A method is devised for numerically solving a class of finite-horizon optimal control problems subject to cascade linear discrete-time dynamics. It is assumed that the linear state and input inequality constraints, and the quadratic measure of performance, are all separable with respect to the spatial dimension of the underlying cascade of sub-systems, as well as the temporal dimension of the dynamics. By virtue of this structure, the computation cost of an interior-point method for an equivalent quadratic programming formulation of the optimal control problem can be made to scale linearly with the number of sub-systems. However, the complexity of this approach grows cubically with the time horizon. As such, computational advantage becomes apparent in situations where the number of sub-systems is relatively large. In any case, the method is amenable to distributed computation with low communication overhead and only immediate upstream neighbour sharing of partial model data among processing agents. An example is presented to illustrate an application of the main results to model data for the cascade dynamics of an automated irrigation channel.

1 Introduction

The application of model predictive control involves solving finite-horizon optimal control problems in a receding horizon fashion [1, 2, 3, 4]. When the penalty function used to quantify performance and the inequality constraints on the system states and inputs all separate along the prediction horizon, additional structure in the equality constraints that encode the system dynamics can be exploited to devise efficient methods for computing the solutions. In particular, methods with computation costs that scale linearly with the time horizon and cubically with the number of states and inputs are well-known [5, 6, 7, 8, 9]. The cubic scaling of these methods in the spatial dimension of the problem, however, can be a limiting factor within the context of controlling large-scale interconnections of sub-systems. In this paper, interconnection structure is exploited over temporal structure to devise a more scalable method for problems with cascade dynamics in particular; i.e., when the system to control is the series interconnection of numerous sub-systems, each with a control input, an interconnection input, and an interconnection output. Such models arise in the study of irrigation and drainage networks [10, 11, 12], mutli-reservoir and hydro-power systems [13, 14], vehicle platoons [15], and supply chain management [16], for example.

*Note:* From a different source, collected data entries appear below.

-- ==== Sys2Proof/Machine/Hub.lean ====
section
/-!
DEFINITION. Sys2Proof/Machine/Hub.lean: the incumbent hub and its shadows (R330 to R336, R345 to R347, R495).
-/
namespace Sys2Proof.Machine

/-! ### Shadows: 0 to 1,535 those of the cores, 1,536 + d that of the queue agent of die d (R334) -/

def shadowCount : Nat := 1540

def State.shadows (s : State) (i : Nat) : Map Shadow := if i < 1536 then (s.core i).shadow else s.agentShadow.get [] (i - 1536)

def State.setShadow (s : State) (i inc : Nat) (x : Shadow) : State :=
  if i < 1536 then s.updCore i (fun h => { h with shadow := h.shadow.set inc x })
  else { s with agentShadow := s.agentShadow.set (i - 1536) (Map.set (s.agentShadow.get [] (i - 1536)) inc x) }

/-- The valid bit of a BIND (R330). -/
def Shadow.bound (x : Shadow) : Bool := bitOf x.bind 38

/-! ### Requests at the hub (R333, R345 to R347) -/

/-- Whether the hub refuses an `improve` (R345). -/
def Shadow.refuses (x : Shadow) (asid job : Nat) (sup : Bool) : Bool := !x.bound || (x.bind != bindWord asid job && !sup)

/-- The hub performs an `improve` (R333). -/
def State.hubImprove (s : State) (r : Req) (inc : Nat) (key : W64) (sup : Bool) (job : Nat) : State :=
  let x := s.hub.get {} inc
  if x.refuses r.asid job sup then s.respond { req := r, val := w64 inc, ok := false }
  else
    let s :=
      if better x.mode (bitsOf key.toNat 63 32) (bitsOf x.key.toNat 63 32) then
        { s with hub := s.hub.set inc { x with key := key }, bcasts := s.bcasts ++ [{ inc := inc, key := key, sent := s.timeOf 0 }] }
      else s
    s.respond { req := r, val := x.key }

/-- The hub answers an `rdinc` (R346). -/
def State.hubRead (s : State) (r : Req) (inc : Nat) (sup : Bool) (job : Nat) : State :=
  let x := s.hub.get {} inc
  if !sup && x.bind != bindWord r.asid job then s.respond { req := r, val := w64 inc, ok := false }
  else s.respond { req := r, val := x.key }

/-- The register that a request to the hub names. -/
def HomeOp.incOf : HomeOp → Option Nat
  | .improve inc .. => some inc
  | .rdinc inc .. => some inc
  | .incset inc .. => some inc
  | _ => none

/-- The hub performs a request, or lets it wait behind an `incset` of its register (R336). The broadcasts of the old
binding go no further once an `incset` has begun. -/
def State.hubPerform (s : State) (r : Req) : State :=
  match r.op.incOf with
  | none => s
  | some inc =>
    if (s.incsets.find? inc).isSome then { s with hubWait := s.hubWait ++ [r] }
    else
      match r.op with
      | .improve inc key sup job => s.hubImprove r inc key sup job
      | .rdinc inc sup job => s.hubRead r inc sup job
      | .incset inc .. =>
        { s with incsets := s.incsets.set inc { req := r }, bcasts := s.bcasts.filter (fun b => b.inc != inc) }
      | _ => s

/-- An `incset` is over: it is answered, and the requests that waited for it are performed in their order. -/
def State.incsetDone (s : State) (inc : Nat) (r : Req) : State :=
  let s := ({ s with incsets := s.incsets.erase inc } : State).respond { req := r, val := 0 }
  let mine := s.hubWait.filter (fun r => r.op.incOf == some inc)
  let s := { s with hubWait := s.hubWait.filter (fun r => r.op.incOf != some inc) }
  mine.foldl (fun s r => s.hubPerform r) s

/-- What an `incset` leaves in its register. -/
def HomeOp.newState : HomeOp → Shadow
  | .incset _ key mode bind => { key := key, mode := mode, bind := bind }
  | _ => {}

/-- Every shadow has unbound the register: the hub sets it, and sends the new state where it is bound (R336). -/
def State.incsetSwitch (s : State) (inc : Nat) (i : IncSet) : State :=
  let x := i.req.op.newState
  let s := { s with hub := s.hub.set inc x }
  if x.bound then { s with incsets := s.incsets.set inc { i with install := true, acked := [] } } else s.incsetDone inc i.req

/-! ### Steps of the shadows -/

/-- A shadow applies a broadcast where it improves a bound register (R334). -/
def Shadow.apply (x : Shadow) (key : W64) : Shadow :=
  if x.bound && better x.mode (bitsOf key.toNat 63 32) (bitsOf x.key.toNat 63 32) then { x with key := key } else x

/-- INCUMBENT_BROADCAST (R334): a broadcast reaches a shadow, which acknowledges it. -/
def execIncumbentBroadcast (shadow bcast : Nat) (s : State) : Out1 :=
  .next (match s.bcasts[bcast]? with
  | none => s
  | some b =>
    if shadowCount ≤ shadow ∨ NatSet.has b.acked shadow then s
    else
      let x := (s.shadows shadow).get {} b.inc
      let s := s.setShadow shadow b.inc (x.apply b.key)
      let b := { b with acked := NatSet.add b.acked shadow }
      { s with bcasts := if b.acked.length = shadowCount then dropNth s.bcasts bcast else setNth s.bcasts bcast b })

/-- SHADOW_UNBIND (R336 step 1). -/
def execShadowUnbind (shadow : Nat) (s : State) : Out1 :=
  .next (match List.find? (fun (e : Nat × IncSet) => !e.2.install && !NatSet.has e.2.acked shadow) s.incsets with
  | none => s
  | some (inc, i) =>
    if shadowCount ≤ shadow then s
    else
      let s := s.setShadow shadow inc { lag := ((s.shadows shadow).get {} inc).lag }
      let i := { i with acked := NatSet.add i.acked shadow }
      if i.acked.length = shadowCount then s.incsetSwitch inc i else { s with incsets := s.incsets.set inc i })

/-- The hub's full state reaches a shadow (R495), but for registers that an `incset` is unbinding. -/
def State.installAll (s : State) (shadow : Nat) : State :=
  (natsFrom 0 16).foldl (fun s inc =>
    match s.incsets.find? inc with
    | some i => if i.install then s else s.setShadow shadow inc { ((s.shadows shadow).get {} inc) with lag := false }
    | none => s.setShadow shadow inc (let x := s.hub.get {} inc; if x.bound then { x with lag := false } else {})) s

/-- SHADOW_STATE_INSTALL (R336 step 3, R495). -/
def execShadowStateInstall (shadow : Nat) (s : State) : Out1 :=
  .next (match List.find? (fun (e : Nat × IncSet) => e.2.install && !NatSet.has e.2.acked shadow) s.incsets with
  | some (inc, i) =>
    if shadowCount ≤ shadow then s
    else
      let s := s.setShadow shadow inc { i.req.op.newState with lag := ((s.shadows shadow).get {} inc).lag }
      let i := { i with acked := NatSet.add i.acked shadow }
      if i.acked.length = shadowCount then s.incsetDone inc i.req else { s with incsets := s.incsets.set inc i }
  | none =>
    if NatSet.has s.lagSend shadow then { s.installAll shadow with lagSend := NatSet.del s.lagSend shadow } else s)

/-- SHADOW_LAG (R335): a shadow that has not acknowledged a broadcast after 1 µs is reported once. -/
def execShadowLag (shadow inc : Nat) (s : State) : Out1 :=
  let late := s.bcasts.any (fun b => b.inc == inc && !NatSet.has b.acked shadow && b.sent + 1000 ≤ s.timeOf 0)
  let x := (s.shadows shadow).get {} inc
  .next (if shadow < shadowCount ∧ late ∧ !x.lag then
    (s.setShadow shadow inc { x with lag := true }).report 0x06 10 834 0 [w64 shadow, w64 inc]
  else s)

end Sys2Proof.Machine
end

The proposed method for solving finite-horizon optimal control problems with cascade dynamics is closely related to the interior-point method developed in [5, 6]. Interchanging the roles of the temporal and spatial dimensions of such problems yields linear scaling of computation cost with the number of sub-systems along the cascade. However, the complexity grows cubically with the time horizon, despite the causal flow of information in the temporal dimension. The development illuminates the difficulty of overcoming such cubic dependence. Computational advantage over methods that exploit temporal structure, rather than the spatial structure exploited here, arises when the length of the cascade is relatively large compared to the prediction horizon. In any case, the method is amenable to distributed computation over a linear network of processing agents, one for each sub-system, with limited neighbour-to-neighbour communication, and only partial sharing of model information between neighbouring agents.

The paper is organized as follows. The class of finite-horizon optimal control problems studied is defined in Section 2.1. The formulation of an equivalent quadratic program (QP) is given in Section 2.2. A scalable interior point method for computing an optimal solution of the structured QP is developed in Section 3. Proofs are deferred to the Appendix. Finally, a numerical example based on model data for an automated irrigation channel is presented Section 4. Some concluding remarks are provided in Section 5.

2 Problem Formulation

A class of finite-horizon optimal control problems with cascade dynamics is defined in this section. In addition to the directed interconnection structure of the underlying cascade of sub-systems, a defining characteristic of this class is the separability of the state and input inequality constraints and performance index across both the spatial and temporal dimensions of the system dynamics. An equivalent QP with computationally favorable structure is formulated in Section 2.2.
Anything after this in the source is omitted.